* [Prompt]:
When you reach the line containing "(∀ t e, let x := s.entry t e" in the entries below, start writing out each line exactly, and stop after the line containing "x.drops = 0) ∧".
»»
/-- R124, R138, R174, R181, R183, R184, R341, R376: at the turn of a slot that may issue, no slot of its core counted before it being ready, the word at its PC in the
code window is fetched, and a word that decodes runs as that instruction, with the slot running and the word in its INSN, and the core counts on from
the slot where it has issued; the second word of a pair runs after it in the same turn, where the first has retired and gone on to it, the classes admit
the two and the second reads no register that the first writes (log 69, DEDUCED); a word that does not decode raises 0x00 there; then time passes. Out of turn nothing is fetched. The word comes from HBM, four bytes little-endian, where the PC is aligned and within the entry's bounds, its page is executable, of this package and of
the context's world, and its stack serves the request. A microprogram's turn and an event run likewise. The agenda, the turns and what is ready are log 1, the fetch beside the line cache and the record
of the instruction cache log 39, both DESIGN CHOICE. -/
def Obligations.StepRunsDecoded : Prop :=
  ∀ (s : State) (rest : List Turn), s.board.stopped = false → s.board.halted = false →
    let at_ := fun (i : SlotId) => ({ s with agenda := rest, cur := i, curJob := none } : State)
    let u : State := { s with agenda := rest }
    (∀ i w s1, s.agenda = .issue i :: rest → u.inTurn i = true → (s.slot i).busy = true → (s.slot i).ending = none → (s.slot i).mayIssue = true →
      (at_ i).fetch i = .ok (w, s1) →
      (∀ ins, decode w = some ins → step s = passed (u.counted i (u.withPair i (exec ins (s1.issueWord i w))))) ∧
      (decode w = none → (s.slot i).scout = none →
        step s = passed (u.counted i (u.withPair i (.next ((s1.issueWord i w).fault i { cause := 0x00 })))))) ∧
    (∀ i t, s.agenda = .issue i :: rest → u.inTurn i = true → (s.slot i).busy = true → (s.slot i).ending = none → (s.slot i).mayIssue = true →
      (s.slot i).scout = none → (at_ i).fetch i = .error (.trap t) →
      step s = passed (u.counted i (u.withPair i (.next (((at_ i).modSlot i (fun v => { v with insn := 0 })).fault i t))))) ∧
    (∀ i t, (u.pairIssues t i = true → u.withPair i (.next t) = t.issueTurn i) ∧ (u.pairIssues t i = false → u.withPair i (.next t) = .next t) ∧
      (u.pairIssues t i = true ↔
        let v := s.slot i
        let x := t.slot i
        v.pc.toNat % 8 = 0 ∧ v.scout = none ∧ x.scout = none ∧ x.mayIssue = true ∧ x.ending = none ∧ x.serial = v.serial ∧ x.instret = v.instret + 1 ∧
        x.pc = v.pc + 4 ∧ ∃ w t', (t.enter i).fetch i = .ok (w, t') ∧ pairs x.vw (changedK v x) x.insn w = true)) ∧
    (∀ vw more w1 w2, pairs vw more w1 w2 = true ↔ (arithWord w1 = false ∨ integerWord w1 = true) ∧ arithWord w2 = true ∧
      ∃ ins, decode w1 = some ins ∧ ∀ ins', decode w2 = some ins' → ∀ r, r ∈ secondReads vw ins' → r ∉ firstWrites ins ∧ r ∉ more) ∧
    (∀ i, s.agenda = .issue i :: rest → u.inTurn i = false → step s = passed (.next u)) ∧
    (∀ i t, ({ t.slot i with insn := 0 } = { u.slot i with insn := 0 } → u.counted i (.next t) = .next t) ∧
      ({ t.slot i with insn := 0 } ≠ { u.slot i with insn := 0 } →
        u.counted i (.next t) = .next (t.modTile i.tile (fun x => if i.core then { x with issueC := i.slot } else { x with issueS := i.slot })))) ∧
    (∀ i e k s1,
      let u := at_ i
      let v := s.slot i
      let c := s.ctx v.ctx
      let pc := v.pc.toNat
      let pa := e.pa + (pc - e.va)
      v.scout = none →
      (pc % 4 ≠ 0 → u.fetch i = .error (.trap { cause := 0x00 })) ∧
      (pc % 4 = 0 → (s.entryOf i).holds v.pc = false → u.fetch i = .error (.trap { cause := 0x37, addrKind := 1, addr := BitVec.ofNat 56 pc })) ∧
      (pc % 4 = 0 → (s.entryOf i).holds v.pc = true → (s.cluster (clusterOf i.tile)).tlbFind v.ctx pc = some e →
        (e.xp = false → u.fetch i = .error (.trap { cause := 0x31, addrKind := 1, addr := BitVec.ofNat 56 pc })) ∧
        (e.xp = true → e.peer = 0x3FF → e.aPending = false → pa % 4 = 0 → pa < s.hbm.liveCap.toNat → pa < hbmEnd → s.regionWorld pa = c.world →
          (∀ d, s.dieOfPa pa = some d → s.reach (dieOf i.tile) d = true) → u.request { die := dieOf i.tile } c.domain pa = .ok (k, s1) →
          (s.hbmPoison k 4 = true → u.fetch i = .error (.trap
            { cause := 0x33, addrKind := 1, addr := BitVec.ofNat 56 pc, hbm := some (s1.eccCount k 4).hbm })) ∧
          (s.hbmPoison k 4 = false →
            (∀ j, j < 4 → (s.unit (k + j)).written = false ∨
              ((s.unit (k + j)).domain = c.domain ∧ (s.unit (k + j)).epoch = (s.domain c.domain).epoch)) →
            u.fetch i = .ok (BitVec.ofNat 32 (leNat (s.bytes k 4)),
              (s1.eccCount k 4).modTile i.tile (fun x => x.cacheCode ((v.ctx.toNat * 2 ^ 56 + pc) / 64))))))) ∧
    (∀ t n ins s1, s.agenda = .micro t n :: rest → ({ s with agenda := rest } : State).microIssue t n = (some ins, s1) →
      step s = passed (exec ins s1)) ∧
    (∀ ev, s.agenda = .unit ev :: rest → ev.wf = true → encode ev = none → step s = passed (exec ev { s with agenda := rest }))

/-- R35, R38, R40: every instruction and event answers a next state in every state. A step stops for two reasons alone: the package is stopped at 110 °C, or
its boot has halted; then every turn but the start of a power-good stops. A start from good signatures and 64 regions that cover each physical
address once comes to step 4, and step 5 then makes the package ready. That no step follows a thermal stop or a halt, and power-good as two events, are
the model's readings (log 56, DEDUCED). -/
def Obligations.OnlyStandstillStops : Prop :=
  (∀ (i : Instr) (s : State), ∃ t, exec i s = .next t) ∧
  (∀ s : State, s.board.stopped = false → s.board.halted = false → ∃ t, step s = .next t) ∧
  (∀ s : State, (∀ m rest, s.agenda ≠ .unit (.powerGood (.start m)) :: rest) →
    (s.board.stopped = true → step s = .fault .packageStopped) ∧
    (s.board.stopped = false → s.board.halted = true → step s = .fault .bootHalted)) ∧
  (∀ (s : State) (m : BootImage) (rest : List Turn), s.agenda = .unit (.powerGood (.start m)) :: rest → regionsOk m.regions = true →
    m.firmwareSigned = true → m.monitorSigned = true →
    ∃ t, step s = .next t ∧ t.board.ready = false ∧ t.board.stopped = false ∧ t.board.halted = false ∧ t.board.image = some m ∧ t.agenda = rest) ∧
  (∀ (s : State) (m : BootImage) (rest : List Turn), s.agenda = .unit (.powerGood .release) :: rest → s.board.image = some m →
    s.board.stopped = false → s.board.halted = false →
    ∃ t, step s = .next t ∧ t.board.ready = true ∧ t.board.image = none ∧ t.board.accelId = s.board.accelOver.getD m.accelId ∧ t.agenda = rest)

/-- R9, R10, R93, R172 (the form is the model's, log 3): memory keeps its canonical form, keys strictly rising and no listed byte equal to what an unlisted
key reads as, through every instruction, every event and every step. -/
def Obligations.MemoryStaysCanonical : Prop :=
  (∀ (i : Instr) (s t : State), s.MemOk → exec i s = .next t → t.MemOk) ∧
  (∀ s t : State, s.MemOk → step s = .next t → t.MemOk)

/-- R40: through every step the power limit stays from 1,600 to 3,200 W and no die's clock above 2,000 MHz. -/
def Obligations.PowerStaysInBounds : Prop :=
  ∀ s t : State, s.PowerOk → step s = .next t → t.PowerOk

/-- R20, R21, R26, R35, R36, R45, R46, R111, R134, R135: what power-good finds: tiles out of service, no context, entries masked with rates 1 and 0 and capacity 16, launch
windows and rings off with their sizes 16 and 256, links full with 52 groups of 16 lanes, measurement registers 0, budgets of 4,096 and 64; memory
canonical and the power within its bounds. The values that the chapters do not give are the model's (log 2). -/
def Obligations.ResetState : Prop :=
  let s := State.reset
  s.MemOk ∧ s.PowerOk ∧ s.agenda = [] ∧
  (∀ t, (s.tile t).inService = false ∧ (s.tile t).outbox = [] ∧ (s.tile t).jobSerial = 0 ∧ (s.tile t).mxu.claim = none ∧ (s.tile t).mxu.sat = 0) ∧
  (∀ t e, let x := s.entry t e
    x.valid = false ∧ x.mask = true ∧ x.rateP = 1 ∧ x.rateS = 0 ∧ x.chcap = 16 ∧ x.prod = 0 ∧ x.wdog = 0 ∧ x.eprio = 0 ∧ x.age = 0 ∧ x.partner = none) ∧
  (∀ c, (s.ctx c).state = 0 ∧ (s.ctx c).en = false ∧ (s.ctx c).key = 0 ∧ (s.ctx c).rerun = 0) ∧
  (∀ f, let x := s.func f
    x.lwEn = false ∧ x.lwLog = 4 ∧ x.lwHead = 0 ∧ x.lwTail = 0 ∧ x.rejects = 0 ∧ x.lastErr = 0 ∧ x.frEn = false ∧ x.frLog = 8 ∧ x.frHead = 0 ∧ x.frTail = 0 ∧
    x.drops = 0) ∧
  (∀ a b, (s.link a b).state = 0 ∧ (s.link a b).live = 52 ∧ ∀ g, (s.link a b).group g = { retrains := 0, lanes := 16, mask := 0xFFFF }) ∧
  (∀ i : Fin 8, s.board.measures[i] = 0 ∧ s.board.clocks[i] = 2000) ∧ s.board.ready = false ∧
  (∀ d, (s.domain d).actRate = 0 ∧ (s.domain d).actBurst = 4096 ∧ (s.domain d).rfmCost = 64) ∧
  (∀ i, (s.slot i).busy = false ∧ (s.slot i).lfsr = 0xACE1) ∧ s.time = 0 ∧ (∀ d : Fin 8, s.cycles[d] = 0) ∧ (∀ k, s.byte k = 0)
end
««
* [Answer to this exercise]:
  (∀ t e, let x := s.entry t e
    x.valid = false ∧ x.mask = true ∧ x.rateP = 1 ∧ x.rateS = 0 ∧ x.chcap = 16 ∧ x.prod = 0 ∧ x.wdog = 0 ∧ x.eprio = 0 ∧ x.age = 0 ∧ x.partner = none) ∧
  (∀ c, (s.ctx c).state = 0 ∧ (s.ctx c).en = false ∧ (s.ctx c).key = 0 ∧ (s.ctx c).rerun = 0) ∧
  (∀ f, let x := s.func f
    x.lwEn = false ∧ x.lwLog = 4 ∧ x.lwHead = 0 ∧ x.lwTail = 0 ∧ x.rejects = 0 ∧ x.lastErr = 0 ∧ x.frEn = false ∧ x.frLog = 8 ∧ x.frHead = 0 ∧ x.frTail = 0 ∧
    x.drops = 0) ∧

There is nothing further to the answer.